▸ About this exercise: Every line in the data below that holds "grade" should be found and copied.

+ + + + + + +

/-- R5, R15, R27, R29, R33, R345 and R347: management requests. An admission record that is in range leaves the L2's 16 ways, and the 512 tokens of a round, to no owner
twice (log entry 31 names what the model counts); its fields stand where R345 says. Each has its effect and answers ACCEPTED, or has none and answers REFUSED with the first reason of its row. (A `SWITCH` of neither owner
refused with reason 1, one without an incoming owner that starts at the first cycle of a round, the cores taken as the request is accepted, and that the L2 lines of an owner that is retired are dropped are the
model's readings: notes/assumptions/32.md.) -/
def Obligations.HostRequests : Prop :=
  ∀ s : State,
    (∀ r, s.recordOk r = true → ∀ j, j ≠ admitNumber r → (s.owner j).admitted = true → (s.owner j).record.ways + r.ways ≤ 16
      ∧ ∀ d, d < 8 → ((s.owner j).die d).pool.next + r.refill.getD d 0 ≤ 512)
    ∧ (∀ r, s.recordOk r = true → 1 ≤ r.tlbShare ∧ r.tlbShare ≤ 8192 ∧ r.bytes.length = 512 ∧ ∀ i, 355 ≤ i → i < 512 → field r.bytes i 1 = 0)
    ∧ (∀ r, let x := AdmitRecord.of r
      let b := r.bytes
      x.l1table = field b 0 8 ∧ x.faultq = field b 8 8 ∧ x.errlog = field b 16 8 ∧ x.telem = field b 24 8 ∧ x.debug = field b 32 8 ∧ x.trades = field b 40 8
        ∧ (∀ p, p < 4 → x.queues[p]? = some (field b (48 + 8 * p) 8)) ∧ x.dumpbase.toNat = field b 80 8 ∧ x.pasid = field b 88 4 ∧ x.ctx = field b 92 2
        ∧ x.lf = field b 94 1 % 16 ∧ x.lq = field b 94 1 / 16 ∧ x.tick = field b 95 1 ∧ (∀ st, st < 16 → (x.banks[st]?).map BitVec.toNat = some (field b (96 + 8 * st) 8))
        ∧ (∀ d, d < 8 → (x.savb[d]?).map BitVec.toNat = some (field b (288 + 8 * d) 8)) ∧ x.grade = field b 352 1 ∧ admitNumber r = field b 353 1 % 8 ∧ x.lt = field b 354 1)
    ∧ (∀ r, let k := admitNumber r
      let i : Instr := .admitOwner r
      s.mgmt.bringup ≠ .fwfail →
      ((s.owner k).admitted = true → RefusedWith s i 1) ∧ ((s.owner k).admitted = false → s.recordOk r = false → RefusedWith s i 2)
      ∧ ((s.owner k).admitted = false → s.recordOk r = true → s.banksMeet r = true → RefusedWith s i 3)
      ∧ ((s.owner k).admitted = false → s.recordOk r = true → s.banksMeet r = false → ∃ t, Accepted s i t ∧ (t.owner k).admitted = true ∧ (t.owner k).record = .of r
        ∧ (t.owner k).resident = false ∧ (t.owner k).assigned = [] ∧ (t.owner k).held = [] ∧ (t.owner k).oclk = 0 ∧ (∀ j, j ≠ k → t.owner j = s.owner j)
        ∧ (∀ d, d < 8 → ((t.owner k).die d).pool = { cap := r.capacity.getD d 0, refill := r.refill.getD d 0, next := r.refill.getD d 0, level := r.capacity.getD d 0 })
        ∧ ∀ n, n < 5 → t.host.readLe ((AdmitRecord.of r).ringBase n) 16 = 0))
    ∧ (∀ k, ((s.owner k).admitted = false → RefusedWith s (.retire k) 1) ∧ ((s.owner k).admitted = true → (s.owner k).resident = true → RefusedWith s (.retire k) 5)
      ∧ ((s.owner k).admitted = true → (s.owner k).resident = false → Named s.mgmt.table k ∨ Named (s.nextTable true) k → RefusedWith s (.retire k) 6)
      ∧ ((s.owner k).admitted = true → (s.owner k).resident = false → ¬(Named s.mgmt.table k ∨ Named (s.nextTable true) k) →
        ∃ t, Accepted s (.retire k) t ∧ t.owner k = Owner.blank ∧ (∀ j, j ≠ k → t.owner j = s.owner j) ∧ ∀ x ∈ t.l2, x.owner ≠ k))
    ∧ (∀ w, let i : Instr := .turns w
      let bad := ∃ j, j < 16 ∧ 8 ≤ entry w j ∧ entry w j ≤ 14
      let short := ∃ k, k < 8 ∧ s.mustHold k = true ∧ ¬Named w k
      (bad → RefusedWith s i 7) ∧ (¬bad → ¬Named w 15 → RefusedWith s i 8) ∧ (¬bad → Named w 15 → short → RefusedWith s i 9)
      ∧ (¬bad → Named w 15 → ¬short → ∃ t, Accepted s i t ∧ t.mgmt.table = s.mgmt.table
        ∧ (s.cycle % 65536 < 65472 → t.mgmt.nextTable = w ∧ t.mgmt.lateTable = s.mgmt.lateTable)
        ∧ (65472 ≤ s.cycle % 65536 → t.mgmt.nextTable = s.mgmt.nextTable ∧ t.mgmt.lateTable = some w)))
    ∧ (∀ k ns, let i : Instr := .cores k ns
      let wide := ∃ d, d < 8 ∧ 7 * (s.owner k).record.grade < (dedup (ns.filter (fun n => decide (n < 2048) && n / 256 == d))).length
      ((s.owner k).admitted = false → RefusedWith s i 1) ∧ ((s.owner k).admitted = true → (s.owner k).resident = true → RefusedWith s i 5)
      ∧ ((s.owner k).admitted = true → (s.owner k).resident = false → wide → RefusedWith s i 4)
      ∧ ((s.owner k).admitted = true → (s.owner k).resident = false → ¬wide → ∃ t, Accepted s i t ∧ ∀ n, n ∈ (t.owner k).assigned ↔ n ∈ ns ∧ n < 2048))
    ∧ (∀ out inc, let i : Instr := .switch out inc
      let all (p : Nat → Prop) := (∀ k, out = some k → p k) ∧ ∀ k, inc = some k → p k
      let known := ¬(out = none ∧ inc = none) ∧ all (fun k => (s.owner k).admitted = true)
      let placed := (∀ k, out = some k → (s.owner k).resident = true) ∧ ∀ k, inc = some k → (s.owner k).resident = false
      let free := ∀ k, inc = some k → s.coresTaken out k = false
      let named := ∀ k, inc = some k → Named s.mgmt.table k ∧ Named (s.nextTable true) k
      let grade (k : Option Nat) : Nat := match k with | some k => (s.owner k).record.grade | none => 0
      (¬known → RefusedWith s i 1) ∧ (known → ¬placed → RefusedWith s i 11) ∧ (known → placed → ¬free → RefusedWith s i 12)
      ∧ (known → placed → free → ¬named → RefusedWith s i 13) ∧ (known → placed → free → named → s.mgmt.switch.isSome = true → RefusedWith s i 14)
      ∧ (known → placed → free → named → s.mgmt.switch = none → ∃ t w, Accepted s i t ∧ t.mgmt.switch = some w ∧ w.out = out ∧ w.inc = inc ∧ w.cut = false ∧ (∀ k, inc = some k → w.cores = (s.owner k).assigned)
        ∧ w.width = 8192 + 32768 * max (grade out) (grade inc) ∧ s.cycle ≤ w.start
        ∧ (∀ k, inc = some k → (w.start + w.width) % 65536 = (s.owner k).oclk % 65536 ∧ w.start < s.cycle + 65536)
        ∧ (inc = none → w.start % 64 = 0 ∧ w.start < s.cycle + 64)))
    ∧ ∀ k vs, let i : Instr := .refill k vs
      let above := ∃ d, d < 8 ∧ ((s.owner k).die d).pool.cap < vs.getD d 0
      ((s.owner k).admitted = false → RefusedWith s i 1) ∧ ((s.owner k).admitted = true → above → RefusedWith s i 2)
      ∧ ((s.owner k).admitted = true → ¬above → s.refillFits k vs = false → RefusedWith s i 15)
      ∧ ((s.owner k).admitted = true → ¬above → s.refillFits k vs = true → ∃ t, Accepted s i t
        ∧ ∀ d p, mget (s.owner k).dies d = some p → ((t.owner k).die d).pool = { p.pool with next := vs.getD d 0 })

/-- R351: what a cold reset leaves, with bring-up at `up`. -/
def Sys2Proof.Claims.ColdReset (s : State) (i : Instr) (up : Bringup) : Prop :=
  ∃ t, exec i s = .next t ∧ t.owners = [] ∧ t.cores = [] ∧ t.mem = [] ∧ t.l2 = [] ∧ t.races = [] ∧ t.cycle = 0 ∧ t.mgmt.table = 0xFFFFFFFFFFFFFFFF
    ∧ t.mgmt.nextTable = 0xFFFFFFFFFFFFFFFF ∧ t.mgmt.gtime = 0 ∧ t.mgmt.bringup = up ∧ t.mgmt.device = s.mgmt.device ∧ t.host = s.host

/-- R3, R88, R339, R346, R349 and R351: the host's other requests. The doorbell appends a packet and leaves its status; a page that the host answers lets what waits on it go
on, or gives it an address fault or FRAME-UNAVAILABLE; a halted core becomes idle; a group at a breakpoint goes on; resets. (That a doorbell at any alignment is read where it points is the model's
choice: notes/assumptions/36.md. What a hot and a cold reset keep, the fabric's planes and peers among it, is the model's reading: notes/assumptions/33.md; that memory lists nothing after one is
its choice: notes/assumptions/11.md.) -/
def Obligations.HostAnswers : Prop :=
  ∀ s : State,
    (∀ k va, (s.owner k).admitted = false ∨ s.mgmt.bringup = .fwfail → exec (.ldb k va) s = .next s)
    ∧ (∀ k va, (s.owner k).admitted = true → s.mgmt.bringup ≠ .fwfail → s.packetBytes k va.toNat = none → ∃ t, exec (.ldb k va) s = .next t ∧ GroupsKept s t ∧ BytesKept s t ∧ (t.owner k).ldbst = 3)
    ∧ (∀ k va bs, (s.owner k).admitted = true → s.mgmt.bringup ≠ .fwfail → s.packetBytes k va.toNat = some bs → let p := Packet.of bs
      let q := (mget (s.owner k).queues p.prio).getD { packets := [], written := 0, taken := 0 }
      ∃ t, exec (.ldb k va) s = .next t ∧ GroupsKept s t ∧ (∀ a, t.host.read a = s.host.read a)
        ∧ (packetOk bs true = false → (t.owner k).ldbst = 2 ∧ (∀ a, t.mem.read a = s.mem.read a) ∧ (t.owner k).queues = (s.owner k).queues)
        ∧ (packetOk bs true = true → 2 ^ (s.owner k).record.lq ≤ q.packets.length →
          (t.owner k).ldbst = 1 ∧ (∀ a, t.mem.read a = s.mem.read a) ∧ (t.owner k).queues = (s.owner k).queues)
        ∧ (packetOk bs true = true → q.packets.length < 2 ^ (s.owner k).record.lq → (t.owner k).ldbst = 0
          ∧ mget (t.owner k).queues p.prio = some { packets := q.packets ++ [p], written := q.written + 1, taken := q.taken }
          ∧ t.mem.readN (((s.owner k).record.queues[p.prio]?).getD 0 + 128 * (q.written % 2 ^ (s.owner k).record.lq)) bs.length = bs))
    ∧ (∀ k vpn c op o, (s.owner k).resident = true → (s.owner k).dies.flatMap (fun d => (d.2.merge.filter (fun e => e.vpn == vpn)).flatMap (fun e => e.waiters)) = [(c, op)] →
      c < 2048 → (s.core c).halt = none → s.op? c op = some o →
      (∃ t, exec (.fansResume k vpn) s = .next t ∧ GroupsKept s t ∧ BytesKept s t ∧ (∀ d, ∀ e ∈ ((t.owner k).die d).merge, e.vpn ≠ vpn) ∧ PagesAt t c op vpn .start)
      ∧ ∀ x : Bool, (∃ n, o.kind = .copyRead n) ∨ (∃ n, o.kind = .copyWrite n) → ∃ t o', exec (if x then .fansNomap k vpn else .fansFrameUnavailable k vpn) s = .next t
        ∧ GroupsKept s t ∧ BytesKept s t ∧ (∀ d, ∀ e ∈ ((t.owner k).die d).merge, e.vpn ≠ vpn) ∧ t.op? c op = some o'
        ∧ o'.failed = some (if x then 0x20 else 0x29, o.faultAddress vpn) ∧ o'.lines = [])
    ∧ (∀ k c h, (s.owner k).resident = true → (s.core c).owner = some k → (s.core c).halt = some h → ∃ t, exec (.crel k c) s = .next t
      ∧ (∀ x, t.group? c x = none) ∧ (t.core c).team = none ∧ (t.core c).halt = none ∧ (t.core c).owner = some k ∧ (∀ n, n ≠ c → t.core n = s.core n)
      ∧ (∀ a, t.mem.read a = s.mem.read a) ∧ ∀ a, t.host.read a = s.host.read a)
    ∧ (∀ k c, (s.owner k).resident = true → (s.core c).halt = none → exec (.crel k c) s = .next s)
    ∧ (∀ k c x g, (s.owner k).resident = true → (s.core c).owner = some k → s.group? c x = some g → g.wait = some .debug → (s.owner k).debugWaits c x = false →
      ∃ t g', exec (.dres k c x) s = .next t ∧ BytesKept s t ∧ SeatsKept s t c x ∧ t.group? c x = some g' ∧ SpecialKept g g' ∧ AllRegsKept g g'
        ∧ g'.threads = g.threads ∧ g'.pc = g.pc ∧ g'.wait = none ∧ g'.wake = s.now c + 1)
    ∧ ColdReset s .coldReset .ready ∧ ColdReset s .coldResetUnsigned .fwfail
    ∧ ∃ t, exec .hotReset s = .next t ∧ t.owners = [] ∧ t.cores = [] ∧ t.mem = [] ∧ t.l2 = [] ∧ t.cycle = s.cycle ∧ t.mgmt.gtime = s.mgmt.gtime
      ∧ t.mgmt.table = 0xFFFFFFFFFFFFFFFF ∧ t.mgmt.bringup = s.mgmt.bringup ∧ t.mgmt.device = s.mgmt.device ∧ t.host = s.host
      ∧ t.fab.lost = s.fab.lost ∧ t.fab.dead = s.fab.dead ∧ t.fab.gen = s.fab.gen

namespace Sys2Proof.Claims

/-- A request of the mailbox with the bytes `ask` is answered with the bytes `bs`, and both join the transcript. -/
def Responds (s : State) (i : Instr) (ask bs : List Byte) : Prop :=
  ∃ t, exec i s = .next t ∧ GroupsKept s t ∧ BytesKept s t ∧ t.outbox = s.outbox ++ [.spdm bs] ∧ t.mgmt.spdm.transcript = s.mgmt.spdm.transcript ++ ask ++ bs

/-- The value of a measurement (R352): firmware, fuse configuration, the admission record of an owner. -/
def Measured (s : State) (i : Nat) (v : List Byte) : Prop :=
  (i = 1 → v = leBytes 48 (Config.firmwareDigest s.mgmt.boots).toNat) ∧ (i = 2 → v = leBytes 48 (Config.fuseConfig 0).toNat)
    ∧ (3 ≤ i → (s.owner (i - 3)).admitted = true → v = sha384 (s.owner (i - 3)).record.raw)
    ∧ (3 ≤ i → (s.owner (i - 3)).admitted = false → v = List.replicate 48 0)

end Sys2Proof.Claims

+ + + + + + +

▸ Reply to the exercise:
        ∧ (∀ d, d < 8 → (x.savb[d]?).map BitVec.toNat = some (field b (288 + 8 * d) 8)) ∧ x.grade = field b 352 1 ∧ admitNumber r = field b 353 1 % 8 ∧ x.lt = field b 354 1)
      let wide := ∃ d, d < 8 ∧ 7 * (s.owner k).record.grade < (dedup (ns.filter (fun n => decide (n < 2048) && n / 256 == d))).length
      let grade (k : Option Nat) : Nat := match k with | some k => (s.owner k).record.grade | none => 0
        ∧ w.width = 8192 + 32768 * max (grade out) (grade inc) ∧ s.cycle ≤ w.start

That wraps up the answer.